Carlet occupies 45.6 km2 in the central part of the Magre valley. The municipal territory is bordered by Catadau, Alfarp, Alginet, Guadassuar, L'Alcúdia, Benimodo and Tous. Most of its eastern and central area is an alluvial plain, while the land rises westward towards the foothills of the Matamon range, reaching approximately 320 m within the municipality. The town stands on the right bank of the Magre at an elevation of about 48 m.

The Magre crosses the municipality from north-west to south-east and divides it into two broadly equal parts. Other drainage channels include the Riu Sec, or Montortal ravine, and the Rambla de la Parra. Their alluvial deposits helped form the fertile plain on which the local irrigated agriculture developed. Traditional water management was based on a network of diversion weirs, canals and shared rights connecting Carlet with neighbouring settlements, particularly Benimodo, L'Alcúdia and Guadassuar.

The climate is Mediterranean, with hot, dry summers and most rainfall concentrated in autumn. The Magre and the smaller ravines have historically produced damaging floods after intense rain. Flood-control works and the completion of the Forata reservoir upstream reduced, but did not eliminate, the risk. Other documented natural hazards include drought, hail, frost, wildfire and occasional earthquakes.

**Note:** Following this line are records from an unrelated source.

-- ==== Sys2Proof/Machine/Control.lean ====
section
/-! DEFINITION. The twenty control-transfer rows (43_control_transfer.md). -/

namespace Sys2Proof.Machine

/-- The shared shape of the two-byte jumps within a page: `page_target(l)` when taken, else `npc` (R219, R242). -/
def branch (taken : Bool) (l : Byte) (s : State) : State :=
  jumpTo (if taken then pageTarget s l else npc 2 s) s

/-- The shape of a jump on a pin: one draw, made for this instruction (R230 to R232, R236, R237). -/
def branchOnPin (taken : PinLevels → Bool) (l : Byte) (s : State) : State :=
  usePins (branch (taken (nextPins s)) l s)

/-- `CALL a` (R221): the address saved is `npc`; the target's bank is rule R220's. -/
def execCall (a : Addr11) (s : State) : Host.Outcome State Fault Refusal :=
  .next (jumpTo (longTarget s a) (push (npc 2 s) (pswRead s) s))

/-- `DJNZ rr,l` (R222): the test is on the decremented value. -/
def execDjnz (n : Reg) (l : Byte) (s : State) : Host.Outcome State Fault Refusal :=
  .next (branch (decide (readReg s n - 1#8 ≠ 0x00#8)) l (writeReg n (readReg s n - 1#8) s))

/-- `JBn l` (R223). -/
def execJbn (b : Fin 8) (l : Byte) (s : State) : Host.Outcome State Fault Refusal :=
  .next (branch (s.a.getLsbD b.val) l s)

/-- `JC l` (R224). -/
def execJc (l : Byte) (s : State) : Host.Outcome State Fault Refusal := .next (branch s.c l s)

/-- `JF0 l` (R225). -/
def execJf0 (l : Byte) (s : State) : Host.Outcome State Fault Refusal := .next (branch s.f0 l s)

/-- `JF1 l` (R226). -/
def execJf1 (l : Byte) (s : State) : Host.Outcome State Fault Refusal := .next (branch s.f1 l s)

/-- `JMP a` (R227). -/
def execJmp (a : Addr11) (s : State) : Host.Outcome State Fault Refusal := .next (jumpTo (longTarget s a) s)

/-- `JMPP @A` (R228): indirect through the page of `npc` (90_conflicts.md C3). -/
def execJmpp (s : State) : Host.Outcome State Fault Refusal :=
  .next (jumpTo ((npc 1 s).extractLsb' 8 4 ++ readProg s (pageByteAddr s)) s)

/-- `JNC l` (R229). -/
def execJnc (l : Byte) (s : State) : Host.Outcome State Fault Refusal := .next (branch (!s.c) l s)

/-- `JNI l` (R230): taken when `/INT` is low. -/
def execJni (l : Byte) (s : State) : Host.Outcome State Fault Refusal := .next (branchOnPin (fun p => !p.int) l s)

/-- `JNT0 l` (R231). -/
def execJnt0 (l : Byte) (s : State) : Host.Outcome State Fault Refusal := .next (branchOnPin (fun p => !p.t0) l s)

/-- `JNT1 l` (R232). -/
def execJnt1 (l : Byte) (s : State) : Host.Outcome State Fault Refusal := .next (branchOnPin (fun p => !p.t1) l s)

/-- `JNZ l` (R233). -/
def execJnz (l : Byte) (s : State) : Host.Outcome State Fault Refusal :=
  .next (branch (decide (s.a ≠ 0x00#8)) l s)

/-- `JOBF l` (R234): no instruction of this hardware and no semantics in the spec (90_conflicts.md C1). -/
def execJobf (_l : Byte) (_s : State) : Host.Outcome State Fault Refusal := .refused .foreignInstruction

/-- `JTF l` (R235): TF is cleared whether or not the jump is taken. -/
def execJtf (l : Byte) (s : State) : Host.Outcome State Fault Refusal := .next (branch s.tf l { s with tf := false })

/-- `JT0 l` (R236). -/
def execJt0 (l : Byte) (s : State) : Host.Outcome State Fault Refusal := .next (branchOnPin (fun p => p.t0) l s)

/-- `JT1 l` (R237). -/
def execJt1 (l : Byte) (s : State) : Host.Outcome State Fault Refusal := .next (branchOnPin (fun p => p.t1) l s)

/-- `JZ l` (R238). -/
def execJz (l : Byte) (s : State) : Host.Outcome State Fault Refusal :=
  .next (branch (decide (s.a = 0x00#8)) l s)

/-- `RET` (R239): PC only; the saved PSW bits are discarded and IIP is kept. -/
def execRet (s : State) : Host.Outcome State Fault Refusal := .next (jumpTo (poppedPc s) (popSp s))

/-- `RETR` (R240). -/
def execRetr (s : State) : Host.Outcome State Fault Refusal := .next (returnRestore s)

end Sys2Proof.Machine
end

The principal population centre is Carlet itself. The municipality also includes the smaller settlement of Ausiàs March, on the railway line towards Alginet.

==History==

===Prehistory and antiquity===

Archaeological finds show human activity in the area before the establishment of the present town. Flint implements have been found at the Cova de Primo, while Iberian-period sites include La Font Blanca, in the Cabeçolets area, and a settlement on Matamon. Finds from the Roman period have been recorded at Els Fornals, La Font Blanca and El Pedregalet. Together, the sites reflect the settlement and agricultural use of the Magre valley and its connections with the wider Ribera del Xúquer.

===Islamic and medieval Carlet===

Carlet developed in Al-Andalus as an agricultural settlement in the valley then known as Alcalà or the Alcalans. Its population cultivated irrigated land associated with the Magre and lived in one or more alquerías, rural communities commonly organised around small defensive towers. A tower at Carlet survived into the early modern period before being demolished.

Following the Christian conquest of the region by James I of Aragon, the Llibre del Repartiment records a grant dated 5 June 1238 of the alquerías of Carlet and Alfarp, with their ovens and mills, to Pere de Montagut. In January 1252, Pere de Montagut issued a settlement charter under Aragonese law for several alquerías within the lordship, including Alcúdia, as part of the establishment of Christian settlement after the conquest. The Muslim population nevertheless remained an important—and eventually majority—part of the local population.

Jurisdiction over Carlet passed through several hands. In 1348 it came to the Vilanova family and was separated from the jurisdiction of Alzira. After a brief acquisition by the city of Valencia, it was sold in 1375 to Gonzalo de Castellví. Under the Castellví family, Carlet became the centre of a barony whose lords exercised extensive jurisdictional and economic rights over the population.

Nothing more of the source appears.